This dissertation addresses the problems of initiatialization,
maintenance and reconfiguration of satellite formations in Earth
orbits. Achieving the objectives of maintenance and
reconfiguration, with the least amount of fuel is the key to the
success of the mission. Therefore, understanding and utilizing the
dynamics of relative motion, is of significant importance.
The simplest known model for the relative motion between
two satellites is described using the Hill-Clohessy-Wiltshire(HCW)
equations. The HCW equations offer periodic solutions that are of
particular interest to formation flying. However, these solutions
may not be realistic. In this dissertation, bounded relative orbit
solutions are obtained, for models, more sophisticated than that
given by the HCW equations. The effect of the nonlinear terms,
eccentricity of the reference orbit, and the oblate Earth
perturbation, are analyzed in this dissertation, as a perturbation
to the HCW solutions. A methodology is presented to obtain initial
conditions for
formation establishment that leads to minimal maintenance effort.

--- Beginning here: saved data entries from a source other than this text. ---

/-- Begins the snowplough of a line, with its event; under LOCKSTEP every RUNNING member past its anchor fades in the
same tick (R114, R117). -/
def State.startSnow (s : State) (n : Fin 32) (k : Fin 2) : State :=
  let t := s.beginSnow n k
  match s.groupOf n k with
  | none => t
  | some g =>
    let u :=
      if s.flag (Fd.TIME_GRP_CTRL_POLICY g) && s.sapState n == .running then
        let v := (s.grpLines g).foldl (fun x i =>
          let (m, j) := lineOf i
          if x.sapState m == .running then x.snowMember m j else x) t
        { v with grps := v.grps.set g { v.grps[g] with silent := true } }
      else t
    u.raiseGrp g.val GrpEv.SNOW_START

/-! ## Timeline positions (R111) -/

/-- The average frame period of a line in SYSCNT counts as a fraction: as its monitor measures it, or from the PLL for a master. -/
def State.framePeriod (s : State) (n : Fin 32) (k : Fin 2) : Int × Int :=
  let off : Int := if s.lineFollows n k then 10 * s.sfld (Fd.CLK_MON_STAT_OFFSET_PPM (s.lineMon n)) else s.sfld Fd.CLK_PLL_STAT_FREQ_OFFSET
  (98304000 * 10000000, (s.lineHz n k : Int) * (10000000 + off))

/-- The quotient nearest to `a / b`. -/
abbrev nearest (a b : Int) : Int := (2 * a + b) / (2 * b)

/-- The units of a position that make one frame. -/
abbrev posUnit : Int := 65536

/-- The timeline position of a block stamped `stamp`, in units: the periods from the newest block's stamp to it, a whole block of them
where the frames came without a break (R111; DEDUCED, notes/assumptions/84.md). -/
def State.position (s : State) (n : Fin 32) (k : Fin 2) (stamp : Nat) : Int :=
  let (pn, pd) := s.framePeriod n k
  let l := s.line n k
  let gap := nearest (((stamp : Int) - l.blockStamp) * pd * posUnit) pn
  let block := s.blockFrames n * posUnit
  if l.anchored then l.blockPos + (if 2 * (gap - block).natAbs < posUnit then block else gap) else 0

/-- The position of frame `j` of the block of a run: between the stamps of the block and the next one, or one period after another where
there is no next one; rounded once, to the nearest (R111). -/
def Seg.framePos (g : Seg) (b j : Nat) : Int :=
  match g.span with
  | some d => nearest (g.pos * b + d * j) (b * posUnit)
  | none => nearest (g.pos + j * posUnit) posUnit

/-- The position of the oldest frame in store. -/
def State.headPos (s : State) (n : Fin 32) (k : Fin 2) : Int :=
  match (s.line n k).segs.find? (·.left != 0) with
  | some g => g.framePos (s.blockFrames n) g.used
  | none => (s.line n k).nextPos

/-- The position of the newest frame in store. -/
def State.tailPos (s : State) (n : Fin 32) (k : Fin 2) : Int :=
  match (s.line n k).segs.getLast? with
  | some g => g.framePos (s.blockFrames n) (g.used + g.left - 1)
  | none => (s.line n k).nextPos

/-! ## Presentation of input frames -/

/-- Puts what a line presents into its two source nodes. -/
def State.putSrc (s : State) (n : Fin 32) (k : Fin 2) (a b : Sample) : State :=
  let i := 4 * n.val + 2 * k.val
  { s with portSrc := upd (upd s.portSrc i fun _ => a) (i + 1) fun _ => b }

/-- Counts a frame that leaves without having been in the FIFO (R83). -/
def State.countInserted (s : State) (n : Fin 32) (k : Fin 2) : State :=
  s.updLine n k fun q => { q with fout := q.fout + 1, inserted := q.inserted + 1 }

/-- An inserted silent frame. -/
def State.insertSilence (s : State) (n : Fin 32) (k : Fin 2) : State :=
  (s.countInserted n k).putSrc n k Sample.silence Sample.silence

/-- A fade tail frame: the last presented samples held under the fade (R115). -/
def State.insertTail (s : State) (n : Fin 32) (k : Fin 2) : State :=
  let l := s.line n k
  (s.countInserted n k).putSrc n k ⟨fadeCode l.level.now l.lastA.v, Tag.made⟩ ⟨fadeCode l.level.now l.lastB.v, Tag.made⟩

/-- The gain and the mark of a splice on the next frame, and the splice after it (R121). -/
def Splice.next : Splice → Gain × Bool × Splice
  | .none => (.db 0 1, false, .none)
  | .out l => (Gain.between (.db 0 1) .mute (8 - l) 8, true, if l ≤ 1 then .into 8 else .out (l - 1))
  | .into l => (Gain.between .mute (.db 0 1) (8 - l) 8, true, if l ≤ 1 then .none else .into (l - 1))

/-- Takes the oldest frame of a line through the switches and its splice; what it presents before any fade. -/
def State.takeFrame (s : State) (n : Fin 32) (k : Fin 2) : Sample × Sample × State :=
  let (a, b) := s.front n k
  let (pa, pb, t) := (s.dropFront n k).passLine n k a b
  let (g, mark, nx) := (s.line n k).splice.next
  let cut (x : Sample) : Sample :=
    if mark then ⟨fadeCode g x.v, { x.tag with valid := true, settling := true }⟩ else x
  let endOut : Bool := match (s.line n k).splice, nx with
    | .out _, .into _ => true
    | _, _ => false
  let b := s.blockFrames n
  let p := s.framePeriod n k
  (cut pa, cut pb, t.updLine n k fun q =>
    { q with fout := q.fout + 1, splice := nx, lastA := cut pa, lastB := cut pb,
             nextPos := if endOut then q.nextPos + b else q.nextPos,
             anchorTick := if endOut then q.anchorTick - b else q.anchorTick,
             anchorSys := if endOut then q.anchorSys - b * p.1 / p.2 else q.anchorSys })

/-- Presents the oldest frame under the fade of its line, adding tag bits. -/
def State.present (s : State) (n : Fin 32) (k : Fin 2) (mark : Tag → Tag) : State :=
  let (a, b, t) := s.takeFrame n k
  let g := (s.line n k).level.now
  t.putSrc n k ⟨fadeCode g a.v, mark a.tag⟩ ⟨fadeCode g b.v, mark b.tag⟩

/-- The tag of a snowplough sample from the cushion: VALID kept, SYNTH added (R115), U, C and BLOCKSTART clear
(04_aes3_ports.md Table 4.4). -/
def Tag.faded (t : Tag) : Tag := { t with synth := true, u := false, c := false, blockStart := false }

/-- The tag of a sample of a glide back in (R118). -/
def Tag.returning (t : Tag) : Tag := { t with settling := true, valid := true }

/-- Whether the LOCKSTEP group of a line is silent as a whole (R117). -/
def State.lockSilent (s : State) (n : Fin 32) (k : Fin 2) : Bool := (s.groupOf n k).any fun g => s.grps[g].silent

/-- The frame due at a silent member: a LOCKSTEP member removes the one it holds (R117); every one is silence. -/
def State.silentDue (s : State) (n : Fin 32) (k : Fin 2) : State :=
  let l := s.line n k
  if l.store = 0 then (s.insertSilence n k).underrun n k
  else if s.lockSilent n k && s.headPos n k ≤ l.nextPos then
    let u := ((s.dropFront n k).insertSilence n k).updLine n k fun q => { q with dropped := q.dropped + 1, lateRec := true }
    match s.groupOf n k with
    | some g => (u.countSat (Fd.TIME_GRP_LATE_CNT_COUNT g) 1).raiseGrp g.val GrpEv.LATE_DROP
    | none => u
  else s.insertSilence n k

/-- The frame due at a line that plays: the oldest one in store under the tag `mark`; silence while its position lies ahead; the
snowplough where there is none (R111, R114; DEDUCED, notes/assumptions/84.md). -/
def State.playDue (s : State) (n : Fin 32) (k : Fin 2) (mark : Tag → Tag) : State :=
  let l := s.line n k
  if l.store = 0 then
    let u := (s.startSnow n k).underrun n k
    (u.updLine n k fun q => { q with level := q.level.step }).insertTail n k
  else if l.nextPos < s.headPos n k then s.insertSilence n k
  else s.present n k mark

/-- What falls due at the next position of a delivering input line (R110–R118). -/
def State.presentDue (s : State) (n : Fin 32) (k : Fin 2) : State :=
  let l := s.line n k
  let t := match l.snow with
    | .silent => s.silentDue n k
    | .waitPos =>
      if s.lockSilent n k then
        (if l.store = 0 then s.updLine n k fun q => { q with snow := .silent } else s).silentDue n k
      else if l.store ≠ 0 ∧ s.headPos n k ≤ l.nextPos then
        let ticks := s.snowTicks n k
        let u := s.updLine n k fun q =>
          { q with snow := .glide ticks, level := (q.level.aim (.db 0 1) ticks).step }
        u.present n k Tag.returning
      else s.insertSilence n k
    | .fade left =>
      if left = 0 then s.silentDue n k
      else if l.store = 0 then (s.insertTail n k).underrun n k
      else if l.nextPos < s.headPos n k then s.insertTail n k
      else s.present n k Tag.faded
    | .none => s.playDue n k id
    | .glide left => s.playDue n k fun g => if left = 0 then g else g.returning
  t.updLine n k fun q => { q with nextPos := q.nextPos + 1 }

/-- Presents what falls due at `j` positions. -/
def State.presentMany (s : State) (n : Fin 32) (k : Fin 2) : Nat → State
  | 0 => s
  | j + 1 => (s.presentDue n k).presentMany n k j

/-- The frames that pass in one tick at the port's rate, and the state with the remainder kept. -/
def State.framesDue (s : State) (n : Fin 32) (k : Fin 2) : Nat × State :=
  if s.atFc n k then (1, s)
  else
    let a := (s.line n k).acc + s.lineHz n k
    (a / s.fc, s.updLine n k fun q => { q with acc := a % s.fc })

/-- The positions that fall due in this tick on a delivering input line: one at rate Fc (R111), else those whose time
TA + n × P has come. -/
def State.positionsDue (s : State) (n : Fin 32) (k : Fin 2) : Nat :=
  if s.atFc n k then 1
  else
    let (pn, pd) := s.framePeriod n k
    let l := s.line n k
    (((s.boundary : Int) - l.anchorSys) * pd / pn + 1 - l.nextPos).toNat

/-- A fade or a glide back in after one more tick. -/
def SapLine.stepFade (l : SapLine) : SapLine :=
  match l.snow with
  | .fade left => if left = 0 then l else { l with level := l.level.step, snow := .fade left }
  | .glide _ => { l with level := l.level.step }
  | .none | .silent | .waitPos => l

/-- The ticks left of a fade or a glide after the tick's presentation. -/
def SapLine.countFade (l : SapLine) : SapLine :=
  match l.snow with
  | .fade _ => { l with snow := .fade l.level.left }
  | .glide _ => { l with snow := .glide l.level.left }
  | .none | .silent | .waitPos => l

/-- Whether both channels of a line are silent. -/
def State.lineSilent (s : State) (n : Fin 32) (k : Fin 2) : Bool :=
  s.saps[n].chans[chanNo k 0].sw == .silent && s.saps[n].chans[chanNo k 1].sw == .silent

/-- Whether every input channel of a port is silent. -/
def State.inputsSilent (s : State) (n : Fin 32) : Bool := (List.finRange 2).all fun k => s.dir n k != 1 || s.lineSilent n k

/-- Whether the input frames of a port are discarded: it is HELD, or STOPPING with every input channel switched (R64, R80). -/
def State.inputShut (s : State) (n : Fin 32) : Bool :=
  s.sapState n == .held || (s.sapState n == .stopping && s.inputsSilent n)

/-- Whether an input line takes part in this tick: its transfer runs and its first tick has passed. -/
def State.lineRuns (s : State) (n : Fin 32) (k : Fin 2) : Bool :=
  (match s.sapState n with
    | .starting | .running | .stopping => true
    | .stopped | .held | .pdm => false) && (s.line n k).live && decide ((s.line n k).startTick < s.ticks)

A controller is required to stabilize the desired relative
orbit solutions in the presence of disturbances and against
initial condition errors. The tradeoff between stability and fuel
optimality has been analyzed for different controllers. An
innovative controller which drives the dynamics of relative motion
to control-free natural solutions by matching the periods of the
two satellites has been developed under the assumption of
spherical Earth. A disturbance accommodating controller which
significantly brings down the fuel consumption has been designed
and implemented on a full fledged oblate Earth simulation. A
formation rotation concept is introduced and implemented to
homogenize the
fuel consumption among different satellites in a formation.
To achieve the various mission objectives it is necessary
for a formation to reconfigure itself periodically. An analytical
impulsive control scheme has been developed for this purpose. This
control scheme has the distinct advantage of not requiring
extensive online optimization and the cost incurred compares well
with the cost incurred by the optimal schemes.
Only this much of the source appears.